Carl Murdfield

German painter From Wikipedia, the free encyclopedia

Carl Ludwig Alfred Franz Murdfield, also Karl Murdfield (9 June 1868 – 8 May 1944) was a German portrait and Interieurmaler of the Düsseldorf school of painting, director of the Kunsthalle Düsseldorf, Organiser of art exhibitions, archivist and chairman of the art association Malkasten, author of local and Art history anecdotes as well as City Councillor in Düsseldorf.

Gruppenführer der Malkasten-Redoute im Jahr 1912, von links nach rechts: Theodor Groll, Hermann Emil Pohle, Arthur Wansleben, Architekt Thilo Schneider, Friedrich Coubillier [de], Henrik Nordenberg [de], Carl Murdfield, Fritz von Wille

Life

Portrait of the Archbishop Hubert Theophil Simar [de], 1901
Exhibition of the Simar portrait adorned with crape in the Kunstpalast of the Industrie- und Gewerbeausstellung Düsseldorf 1902, photo by Otto Renard

Born in Rheine, Murdfield, youngest of five children from the marriage of the Catholic merchant Theodor Carl Joseph Murdfield (1823–1904) to Magdalena "Lena", née Becker (1836–1910), grew up in Rheine and attended the Düsseldorf Art Academy from 1885 to 1892/1893. His teachers there were Heinrich Lauenstein, Hugo Crola, Johann Peter Theodor Janssen, Adolf Schill, Julius Roeting and Eduard Gerhardt. During this time he was a member of the student fraternity Tartarus. After his studies in Düsseldorf, he went to the Académie Julian in Paris.

Hünenborg-Ehrenmal in Rheine

In 1896, Murdfield settled in Düsseldorf. There he became a member, later archivist and chairman of the artists' association Malkasten, also a member of the Verein zur Veranstaltung von Kunstausstellungen and, as successor to Hermann Carl Hempel Director of the Kunsthalle. In these functions he organised art exhibitions alongside his work as a portrait painter. At the end of 1934 Murdfield retired as managing director of the Kunsthalle and was succeeded by the painter Fred Kocks.[1] In addition, he was active for the Deutsche Zentrumspartei as a city councillor in the council of the city of Düsseldorf from 1919 to 1924. Among the personalities who commissioned Murdfield to paint portraits were Archbishop Hubert Theophil Simar [de][2] and the former Lord Mayor of Düsseldorf Ludwig Hammers [de].[3]

On 19 April 1898, he married Bertha Offenberg (1874–1919), the daughter of the mountain councilor Ludwig Offenberg (1830–1879), who gave birth to their daughter Johanna. The painter Gisela Baur-Nütten (1886–1981), who married the painter Albert Baur the Younger around 1906, was a private student of Murdfield's in the 1900s.

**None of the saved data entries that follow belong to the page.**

/-- With POLL_LIMIT = UNBOUNDED and a chip that never clears its busy bit, the op never ends: every number of steps leaves it
polling, one status frame a step, with no response (R180; 70_reset_and_hazards.md R296): from a poll loop on; from the start of
AWAIT_READY and VERIFY_DATA on; and from the start of FLASH_DATA on, whose await after the first j BEs and PPs of its plan meets
such a chip. The steps are the model's (log entry 1). -/
def Obligations.NeverReadyHangs : Prop :=
  (∀ (s : State) (op : Instr) (rest : List Task) (k : Nat), s.seq = .awaiting op rest → s.pins.busReady = true →
    s.dev.pd = false → s.dev.busy = .forever → s.cfg.pollLimit = .unbounded →
    ∃ t, Host.Core.run Sys2Proof.core k s = .next t ∧ t.seq = .awaiting op rest ∧ t.out = s.out ∧
      framesSent t.tr = framesSent s.tr + k ∧ t.pollR = s.pollR + k) ∧
  (∀ (s : State) (i : Instr) (k : Nat),
    i = .awaitReady ∨ (∃ base buf, i = .verifyData base buf ∧ base.toNat + buf.length ≤ 16777216) → InSession s →
    s.dev.pd = false → s.dev.busy = .forever → s.cfg.pollLimit = .unbounded →
    ∃ rest statuses st u t, exec i s = .next u ∧ Host.Core.run Sys2Proof.core k u = .next t ∧ t.seq = .awaiting i rest ∧
      t.out = s.out ∧ BusyOn (k + 1) statuses st ∧ TraceGrew (pollEvents statuses) s t ∧ t.pollR = k + 1 ∧
      t.sess = s.sess) ∧
  ∀ (s : State) (base : Addr) (buf : List Byte) (j k : Nat) (ks : List Nat) (busy : List Busy), InSession s →
    base.toNat + buf.length ≤ 16777216 → j < (flashPlan base buf).length → s.cfg.pollLimit = .unbounded →
    AwaitsBusyFor j ks busy s → (s.dev.busy :: busy).getLast? = some .forever →
    ∃ rest awaits statuses st u t, exec (.flashData base buf) s = .next u ∧
      Host.Core.run Sys2Proof.core (ks.sum + k) u = .next t ∧ t.seq = .awaiting (.flashData base buf) rest ∧
      t.out = s.out ∧ List.Forall₂ ReadyAfter ks awaits ∧ BusyOn (k + 1) statuses st ∧
      TraceGrew (planEvents ((flashPlan base buf).take j) awaits ++ pollEvents statuses) s t ∧ t.pollR = k + 1

/-- FLASH_DATA (R181; R186 and R187, the spec's own inferences) on a chip that becomes ready in every await: before each BE and
PP of the plan an await of exactly one status frame more than the chip reports busy, then the pair with its WREN; chunk by
chunk, the BE before the PPs, the PPs in increasing offset; nothing else is sent. It ends OK, in BUSY_PROGRAMMING unless the
buffer is empty, and below FLASH_SIZE (20_memory.md R80) no byte of the flash changes that none of them stores to. A busy poll
is a step of its own by log entry 1, len_r is loaded by log entry 8, and a page at an unaligned base wraps by log entry 14. -/
def Obligations.FlashDataFollowsPlan : Prop :=
  ∀ (s : State) (base : Addr) (buf : List Byte) (ks : List Nat) (busy : List Busy), InSession s →
    base.toNat + buf.length ≤ 16777216 → AwaitsBusyFor (chunkCount buf.length + pageCount buf.length) ks busy s →
    (∀ j ∈ ks, belowLimit s.cfg.pollLimit j) →
    ∃ awaits u t, exec (.flashData base buf) s = .next u ∧ Host.Core.run Sys2Proof.core ks.sum u = .next t ∧
      List.Forall₂ ReadyAfter ks awaits ∧
      TraceGrew (planEvents (flashPlan base buf) awaits) s t ∧ AnsweredOk [] s t ∧
      t.progress = BitVec.ofNat 32 buf.length ∧ t.offR = BitVec.ofNat 32 buf.length ∧
      t.lenR = BitVec.ofNat 32 buf.length ∧ t.sess = (if buf = [] then s.sess else .busyProgramming) ∧
      ((∀ st ∈ flashPlan base buf, st.inside s.dev.flashSize) →
        ∀ x, (∀ st ∈ flashPlan base buf, ¬st.storesTo x) → t.dev.mem.read x = s.dev.mem.read x) ∧
      SameAroundFrames s t

/-- What FLASH_DATA leaves in the flash at a block-aligned base (20_memory.md R93, the spec's own inference;
70_reset_and_hazards.md R287), its blocks below FLASH_SIZE: the buffer; FF from its end to the end of its last block; every
other byte as before. That the op ends after as many more steps as there are busy polls is the model's choice (log entry 1). -/
def Obligations.FlashDataContents : Prop :=
  ∀ (s : State) (base : Addr) (buf : List Byte) (ks : List Nat) (busy : List Busy), InSession s →
    base.toNat % 65536 = 0 → base.toNat + buf.length ≤ 16777216 →
    base.toNat + 65536 * chunkCount buf.length ≤ s.dev.flashSize →
    AwaitsBusyFor (chunkCount buf.length + pageCount buf.length) ks busy s →
    (∀ j ∈ ks, belowLimit s.cfg.pollLimit j) →
    ∃ u t, exec (.flashData base buf) s = .next u ∧ Host.Core.run Sys2Proof.core ks.sum u = .next t ∧
      AnsweredOk [] s t ∧
      (∀ i, i < buf.length → t.dev.mem.read (base.toNat + i) = buf.getD i 0) ∧
      (∀ x, base.toNat + buf.length ≤ x → x < base.toNat + 65536 * chunkCount buf.length → t.dev.mem.read x = 0xFF) ∧
      (∀ x, x < base.toNat ∨ base.toNat + 65536 * chunkCount buf.length ≤ x → t.dev.mem.read x = s.dev.mem.read x) ∧
      t.dev.pd = false ∧ (buf ≠ [] → t.dev.wel = false) ∧ some t.dev.busy = (s.dev.busy :: busy).getLast?

/-- The partition counts (R184, which the spec derives from R181), with every await ready at its first poll: E BEs and P PPs, each
with its status read and its WREN, so 3(E + P) frames in all; and for VERIFY_DATA with no mismatch one await and P READ frames. -/
def Obligations.PartitionCounts : Prop :=
  (∀ (s t : State) (base : Addr) (buf : List Byte) (ks : List Nat) (busy : List Busy), InSession s →
    base.toNat + buf.length ≤ 16777216 → belowLimit s.cfg.pollLimit 0 →
    AwaitsBusyFor ((buf.length + 65535) / 65536 + (buf.length + 255) / 256) ks busy s → (∀ k ∈ ks, k = 0) →
    exec (.flashData base buf) s = .next t →
    (flashPlan base buf).countP FlashStep.isErase = (buf.length + 65535) / 65536 ∧
      (flashPlan base buf).countP (fun st => !st.isErase) = (buf.length + 255) / 256 ∧
      (∃ statuses : List Byte, statuses.length = (flashPlan base buf).length ∧
        TraceGrew (planEvents (flashPlan base buf) (statuses.map fun st => [st])) s t) ∧
      framesSent t.tr = framesSent s.tr + 3 * ((buf.length + 65535) / 65536 + (buf.length + 255) / 256) ∧
      t.seq = .portIdle) ∧
  ∀ (s t : State) (base : Addr) (buf : List Byte), InSession s → base.toNat + buf.length ≤ 16777216 → BusyFor 0 s →
    base.toNat + buf.length ≤ s.dev.flashSize → belowLimit s.cfg.pollLimit 0 →
    (∀ i, i < buf.length → s.dev.mem.read (base.toNat + i) = buf.getD i 0) →
    exec (.verifyData base buf) s = .next t →
    framesSent t.tr = framesSent s.tr + (1 + (buf.length + 255) / 256) ∧ t.seq = .portIdle

/-- VERIFY_DATA (R182) of a buffer the flash holds, below FLASH_SIZE (20_memory.md R80): one await, then READ frames of at most
256 bytes each, and OK. len_r is loaded by log entry 8. -/
def Obligations.VerifyDataAccepts : Prop :=
  ∀ (s : State) (base : Addr) (buf : List Byte) (k : Nat), InSession s → base.toNat + buf.length ≤ 16777216 →
    base.toNat + buf.length ≤ s.dev.flashSize → BusyFor k s → belowLimit s.cfg.pollLimit k →
    (∀ i, i < buf.length → s.dev.mem.read (base.toNat + i) = buf.getD i 0) →
    ∃ statuses u t, exec (.verifyData base buf) s = .next u ∧ Host.Core.run Sys2Proof.core k u = .next t ∧
      ReadyAfter k statuses ∧
      TraceGrew (pollEvents statuses ++ verifyEvents s.dev.mem base buf.length (pageCount buf.length)) s t ∧
      AnsweredOk [] s t ∧ t.sess = .idle ∧ t.offR = BitVec.ofNat 32 buf.length ∧
      t.lenR = BitVec.ofNat 32 buf.length ∧ t.pollR = k + 1 ∧ t.progress = s.progress ∧ t.dev.mem = s.dev.mem ∧
      t.dev.wel = s.dev.wel ∧ SameAroundFrames s t

/-- VERIFY_DATA (R182) of a buffer whose byte d is the first that differs from the flash, which is read below FLASH_SIZE
(20_memory.md R80): VERIFICATION_ERROR with page d / 256 and byte d, counted from the buffer's start, after exactly d / 256 + 1
READ frames. -/
def Obligations.VerifyDataReportsFirstDifference : Prop :=
  ∀ (s : State) (base : Addr) (buf : List Byte) (k d : Nat), InSession s → base.toNat + buf.length ≤ 16777216 →
    base.toNat + min (256 * (d / 256 + 1)) buf.length ≤ s.dev.flashSize → BusyFor k s → belowLimit s.cfg.pollLimit k →
    d < buf.length →
    s.dev.mem.read (base.toNat + d) ≠ buf.getD d 0 →
    (∀ i, i < d → s.dev.mem.read (base.toNat + i) = buf.getD i 0) →
    ∃ statuses u t, exec (.verifyData base buf) s = .next u ∧ Host.Core.run Sys2Proof.core k u = .next t ∧
      ReadyAfter k statuses ∧
      TraceGrew (pollEvents statuses ++ verifyEvents s.dev.mem base buf.length (d / 256 + 1)) s t ∧
      t.out = ⟨.verificationError, .mismatch (BitVec.ofNat 32 (d / 256)) (BitVec.ofNat 32 d), []⟩ :: s.out ∧
      t.seq = .portIdle ∧ t.sess = .idle ∧ t.lastCode = .verificationError ∧
      t.errInfo = .mismatch (BitVec.ofNat 32 (d / 256)) (BitVec.ofNat 32 d) ∧
      t.sessErr = (if s.sessErr = .ok then .verificationError else s.sessErr) ∧ t.dev.mem = s.dev.mem ∧
      t.progress = s.progress

/-- The round-trip law (20_memory.md R93, the spec's own inference from R74, R75 and the sequences): at a block-aligned base, on
an awake chip whose awaits all succeed, FLASH_DATA and then VERIFY_DATA of the same buffer both answer OK, and the flash then holds the buffer. Its blocks lie below FLASH_SIZE (R80). -/
def Obligations.RoundTripLaw : Prop :=
  ∀ (s : State) (base : Addr) (buf : List Byte) (k : Nat) (ks : List Nat) (more : List Busy), InSession s →
    s.seq = .portIdle → base.toNat % 65536 = 0 → base.toNat + buf.length ≤ 16777216 →
    base.toNat + 65536 * chunkCount buf.length ≤ s.dev.flashSize → BusyFor k s →
    s.env.busy = ks.map .polls ++ more → ks.length = chunkCount buf.length + pageCount buf.length →
    (∀ j ∈ k :: ks, belowLimit s.cfg.pollLimit j) →
    s.host = requestBytes 0xE1 base (BitVec.ofNat 32 buf.length) buf ++
      requestBytes 0xE2 base (BitVec.ofNat 32 buf.length) buf →
    ∃ t, Reaches s t ∧ t.out = ⟨.ok, .absent, []⟩ :: ⟨.ok, .absent, []⟩ :: s.out ∧ t.host = [] ∧ t.seq = .portIdle ∧
      ∀ i, i < buf.length → t.dev.mem.read (base.toNat + i) = buf.getD i 0

/-- STATUS (R185): the six bytes of CSR and progress; nothing else changes, in every session state; the worked values of the rule;
the fields of CSR (10_state.md R36). -/
def Obligations.StatusReportsCsr : Prop :=
  (∀ s : State, exec .status s = .next { s with
    seq := .portIdle
    out := ⟨.ok, .absent,
      [s.csr.extractLsb' 8 8, s.csr.extractLsb' 0 8, s.progress.extractLsb' 24 8, s.progress.extractLsb' 16 8,
        s.progress.extractLsb' 8 8, s.progress.extractLsb' 0 8]⟩ :: s.out }) ∧
  (∃ t, exec .status State.reset = .next t ∧ t.out = [⟨.ok, .absent, [0, 0, 0, 0, 0, 0]⟩]) ∧
  (∀ s : State, s.lastCode = .ok → s.sessErr = .ok → s.busOwner = .flashSession → s.sess = .busyProgramming →
    s.progress = 3 → ∃ t, exec .status s = .next t ∧
      t.out = ⟨.ok, .absent, [0x00, 0x0D, 0x00, 0x00, 0x00, 0x03]⟩ :: s.out) ∧
  ∀ s : State, s.csr.extractLsb' 0 3 = s.sess.bits ∧ s.csr.extractLsb' 3 1 = s.busOwner.bits ∧
    s.csr.extractLsb' 4 4 = s.sessErr.bits ∧ s.csr.extractLsb' 8 4 = s.lastCode.bits ∧ s.csr.extractLsb' 12 4 = 0

/-! Sessions (43_session.md) and reset. -/

/-- Controller reset (10_state.md R45). -/
def Obligations.ResetState : Prop :=
  (∀ r, (State.reset.pins.get r).own = false ∧ (State.reset.pins.get r).dir = .inp) ∧ State.reset.sess = .released ∧
    State.reset.busOwner = .fpga ∧ State.reset.shreg = 0x00 ∧ State.reset.bitcnt = 0 ∧ State.reset.addrR = 0 ∧
    State.reset.lenR = 0 ∧ State.reset.offR = 0 ∧ State.reset.pollR = 0 ∧ State.reset.lastCode = .ok ∧
    State.reset.sessErr = .ok ∧ State.reset.errInfo = .absent ∧ State.reset.progress = 0 ∧
    State.reset.seq = .portIdle ∧ State.reset.trace = []

/-- SESSION_START with every pin claimed (R210, R211, R213, R214): the trace, the bus taken, the chip awake, sess AWAKE. -/
def Obligations.SessionStartTakesTheBus : Prop :=
  ∀ (s : State) (more : List Bool), s.sess = .released → s.env.acq = [true, true, true, true, true, true] ++ more →
    ∃ t, exec .sessionStart s = .next t ∧ AnsweredOk [] s t ∧ TraceGrew (startEvents s.cfg.variant) s t ∧
      t.pins = startedPins s.cfg.variant ∧ t.sess = .awake ∧ t.busOwner = .flashSession ∧ t.sessErr = .ok ∧
      t.dev = { s.dev with pd := false, fbits := [] } ∧ t.cfg = s.cfg ∧ t.errInfo = s.errInfo ∧ t.host = s.host ∧
      ShiftedOut t ∧ SameSequenceRegs s t ∧ SameAddrLen s t

/-- The pin levels after a successful SESSION_START (R219, the spec's own inference), with sess, owner and the number of events. -/
def Obligations.PinLevelsAfterStart : Prop :=
  ∀ (s : State) (more : List Bool), s.sess = .released → s.env.acq = [true, true, true, true, true, true] ++ more →
    ∃ t events, exec .sessionStart s = .next t ∧ t.trace = s.trace ++ events ∧ t.sess = .awake ∧
      t.busOwner = .flashSession ∧ t.pins.flCs = .output true ∧ t.pins.mosi = .output true ∧ t.pins.miso = .input ∧
      t.pins.sck = .output false ∧
      (s.cfg.variant = .holdReset →
        t.pins.fpgaRst = .output false ∧ t.pins.fpgaCs = .input ∧ events.length = 49) ∧
      (s.cfg.variant = .releaseKeepCs →
        t.pins.fpgaRst = .output true ∧ t.pins.fpgaCs = .output false ∧ events.length = 50 ∧
          ∃ before after, events = before ++ [.hold, .set .fpgaRst true] ++ after)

In the 1920s, Murdfield designed the "Hünenborg Memorial", which was erected in 1926/1927 as a war memorial for soldiers killed in the First World War, made of rough-hewn blocks of Ibbenbüren and Baumberg sandstone on the Thieberg [de] in Rheine. Murdfield died in 1944 at the age of 75 after a short illness in Unterjoch (Allgäu), where he is buried in the mountain cemetery.

Publications

  • Malkasten-Anekdoten und Künstler-Erinnerungen. Schwann, Düsseldorf 1927.
  • Aus der Chronika des „Malkasten“. In Velhagen & Klasings Monatshefte, 42. Jahrgang (1927/1928), vol. 1, pp. 617632 (PDF).
  • Der Maler als Schmiedemeister. In Eifel-Kalender, Jahrgang 1931, p. 129 (Numerized, Anecdote about the genre painter Hubert Salentin).